* _Work instruction_:
Copy out again, unchanged, the line that contains "exact Laws.Roundtrip.goto k" and every line after it down to the last line of the data.

Items from a dataset
────────────────────────────────────────

theorem cycleStep_image {s t : State} (h : s.cycleStep = .next t) : t.image = s.image := by
  obtain rfl | ⟨-, rfl⟩ | ⟨-, rfl⟩ | ⟨-, rfl⟩ | ⟨-, -, rfl⟩ | ⟨i, u, -, hexec, rfl⟩ := cycleStep_cases h
  · rfl
  · exact sleepCycle_image s
  · rfl
  · exact interruptEntry_image s
  · rfl
  · have hu : u.image = s.image := (exec_engineSame hexec).image.trans (fetchAdvance_image s i)
    exact hu

/-- A reset keeps the image, and the other control events touch the run control alone (70_reset_and_hazards.md R331). -/
theorem drainControl_image (s : State) : s.drainControl.image = s.image :=
  runControl_kept (P := fun t => t.image = s.image) (fun _ _ h => h) (fun _ h => h) (fun _ h => h) s.controlQueue _ rfl

theorem beforeClock_image {s u : State} (h : s.beforeClock = .next u) : u.image = s.openTick.image := by
  obtain ⟨v, hv, rfl⟩ := beforeClock_cases h
  have henv : v.image = s.openTick.image := (applyEnvWrites_onlyRegs _ hv).engine.image
  exact (drainControl_image _).trans ((drain_onlyTimer _ s.notifyQueue).image.trans henv)

theorem clockToggle_image {u t : State} (h : u.clockToggle = .next t) : t.image = u.image := by
  obtain ⟨-, rfl⟩ | ⟨-, rfl⟩ | ⟨-, p, rfl⟩ | ⟨-, v, hv, rfl⟩ := clockToggle_cases h
  · rfl
  · rfl
  · rfl
  · have hcycle : v.image = (u.setClock u.clock.toggle).image := cycleStep_image hv
    exact hcycle

/-- A tick keeps the image of the state it opens, which has only `started` set (log entry 6). -/
theorem step_image {s t : State} (h : step s = .next t) : t.image = s.openTick.image := by
  obtain ⟨u, hu, ht⟩ := step_cases h
  exact (clockToggle_image ht).trans (beforeClock_image hu)

theorem hostLoadImage_refused {s : State} (hstarted : s.started = true) (hfault : s.fault = none)
    (image : List (Nat × Nat)) : hostLoadImage image s = .refused .imageLoadDuringRun := by
  simp [hostLoadImage, hstarted, hfault]

theorem hostLoadImage_next {s : State} (h : s.started = false ∨ s.fault ≠ none) (image : List (Nat × Nat)) :
    hostLoadImage image s = .next (s.loadImage image) := by
  have hcond : (!s.started || s.fault.isSome) = true := by
    simpa [Option.isSome_iff_ne_none] using h
  rw [hostLoadImage, if_pos hcond]

/-- Settles O58: the image no tick changes, and the laws of the image load. -/
theorem programImageIsConstant : Obligations.ProgramImageIsConstant := by
  refine ⟨fun s t h => ?_, fun s image hstarted hfault => hostLoadImage_refused hstarted hfault image,
    fun s image h => ⟨s.loadImage image, hostLoadImage_next h image, loadImage_eq s image,
      fun a => loadImage_flashRead_other, fun hn a w => loadImage_flashRead_named hn⟩, loadWord_flashRead⟩
  exact (image_eq_iff s.openTick t).mp (step_image h)

end Sys2Proof.Machine
end

/-! ## Encoding (30_encoding.md R101 to R118) -/
section
namespace Sys2Proof

/-! ### Decoding an encoded instruction (R107, R118) -/

/-- Settles O1, by the round trip of each constructor. -/
theorem decodeOfEncodeIsTheInstruction : Obligations.DecodeOfEncodeIsTheInstruction := by
  intro i
  cases i with
  | addwf d f => exact Laws.Roundtrip.addwf d f
  | andwf d f => exact Laws.Roundtrip.andwf d f
  | clrf f => exact Laws.Roundtrip.clrf f
  | clrw => exact Laws.Roundtrip.clrw
  | comf d f => exact Laws.Roundtrip.comf d f
  | decf d f => exact Laws.Roundtrip.decf d f
  | decfsz d f => exact Laws.Roundtrip.decfsz d f
  | incf d f => exact Laws.Roundtrip.incf d f
  | incfsz d f => exact Laws.Roundtrip.incfsz d f
  | iorwf d f => exact Laws.Roundtrip.iorwf d f
  | movf d f => exact Laws.Roundtrip.movf d f
  | movwf f => exact Laws.Roundtrip.movwf f
  | rlf d f => exact Laws.Roundtrip.rlf d f
  | rrf d f => exact Laws.Roundtrip.rrf d f
  | subwf d f => exact Laws.Roundtrip.subwf d f
  | swapf d f => exact Laws.Roundtrip.swapf d f
  | xorwf d f => exact Laws.Roundtrip.xorwf d f
  | movlw k => exact Laws.Roundtrip.movlw k
  | addlw k => exact Laws.Roundtrip.addlw k
  | sublw k => exact Laws.Roundtrip.sublw k
  | andlw k => exact Laws.Roundtrip.andlw k
  | iorlw k => exact Laws.Roundtrip.iorlw k
  | xorlw k => exact Laws.Roundtrip.xorlw k
  | retlw k => exact Laws.Roundtrip.retlw k
  | bcf b f => exact Laws.Roundtrip.bcf b f
  | bsf b f => exact Laws.Roundtrip.bsf b f
  | btfsc b f => exact Laws.Roundtrip.btfsc b f
  | btfss b f => exact Laws.Roundtrip.btfss b f
  | call k => exact Laws.Roundtrip.call k
  | goto k => exact Laws.Roundtrip.goto k
  | ret => exact Laws.Roundtrip.ret
  | retfie => exact Laws.Roundtrip.retfie
  | sleep => exact Laws.Roundtrip.sleep
  | clrwdt => exact Laws.Roundtrip.clrwdt
  | nop => exact Laws.Roundtrip.nop

/-- Settles O6: each of the words is the encoding of its instruction. -/
theorem specWordsDecodeToTheirInstructions : Obligations.SpecWordsDecodeToTheirInstructions := by
  have h := decodeOfEncodeIsTheInstruction
  exact ⟨h (.addwf .toF 0x25#7), h (.subwf .toF 0x25#7), h (.movwf 0x25#7), h .clrw, h (.movlw 0x5A#8),
    h (.addlw 0x5A#8), h (.bcf 3#3 0x25#7), h (.btfss 3#3 0x25#7), h (.call 0x123#11), h (.goto 0x123#11),
    h .retfie, h .sleep⟩

/-- Settles O3: whatever the don't-care bits, the high part looks up the same row, and no operand field reads them. -/
theorem dontCareBitsDecodeAlike : Obligations.DontCareBitsDecodeAlike := by
  refine ⟨fun x => ?_, fun x k => ?_, fun x k => ?_, fun x k => ?_, fun x k => ?_⟩
  · exact decode_append (o := .clrw) (by decide) (by decide) x
  · exact decode_literal (p := 0b1100#4 ++ x) (o := .movlw) (by revert x; decide) (fun _ => rfl) k
  · exact decode_literal (p := 0b1101#4 ++ x) (o := .retlw) (by revert x; decide) (fun _ => rfl) k
  · exact decode_literal (p := 0b11111#5 ++ x) (o := .addlw) (by revert x; decide) (fun _ => rfl) k
  · exact decode_literal (p := 0b11110#5 ++ x) (o := .sublw) (by revert x; decide) (fun _ => rfl) k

────────────────────────────────────────

* _Written response_:
  | goto k => exact Laws.Roundtrip.goto k
  | ret => exact Laws.Roundtrip.ret
  | retfie => exact Laws.Roundtrip.retfie
  | sleep => exact Laws.Roundtrip.sleep
  | clrwdt => exact Laws.Roundtrip.clrwdt
  | nop => exact Laws.Roundtrip.nop

/-- Settles O6: each of the words is the encoding of its instruction. -/
theorem specWordsDecodeToTheirInstructions : Obligations.SpecWordsDecodeToTheirInstructions := by
  have h := decodeOfEncodeIsTheInstruction
  exact ⟨h (.addwf .toF 0x25#7), h (.subwf .toF 0x25#7), h (.movwf 0x25#7), h .clrw, h (.movlw 0x5A#8),
    h (.addlw 0x5A#8), h (.bcf 3#3 0x25#7), h (.btfss 3#3 0x25#7), h (.call 0x123#11), h (.goto 0x123#11),
    h .retfie, h .sleep⟩

/-- Settles O3: whatever the don't-care bits, the high part looks up the same row, and no operand field reads them. -/
theorem dontCareBitsDecodeAlike : Obligations.DontCareBitsDecodeAlike := by
  refine ⟨fun x => ?_, fun x k => ?_, fun x k => ?_, fun x k => ?_, fun x k => ?_⟩
  · exact decode_append (o := .clrw) (by decide) (by decide) x
  · exact decode_literal (p := 0b1100#4 ++ x) (o := .movlw) (by revert x; decide) (fun _ => rfl) k
  · exact decode_literal (p := 0b1101#4 ++ x) (o := .retlw) (by revert x; decide) (fun _ => rfl) k
  · exact decode_literal (p := 0b11111#5 ++ x) (o := .addlw) (by revert x; decide) (fun _ => rfl) k
  · exact decode_literal (p := 0b11110#5 ++ x) (o := .sublw) (by revert x; decide) (fun _ => rfl) k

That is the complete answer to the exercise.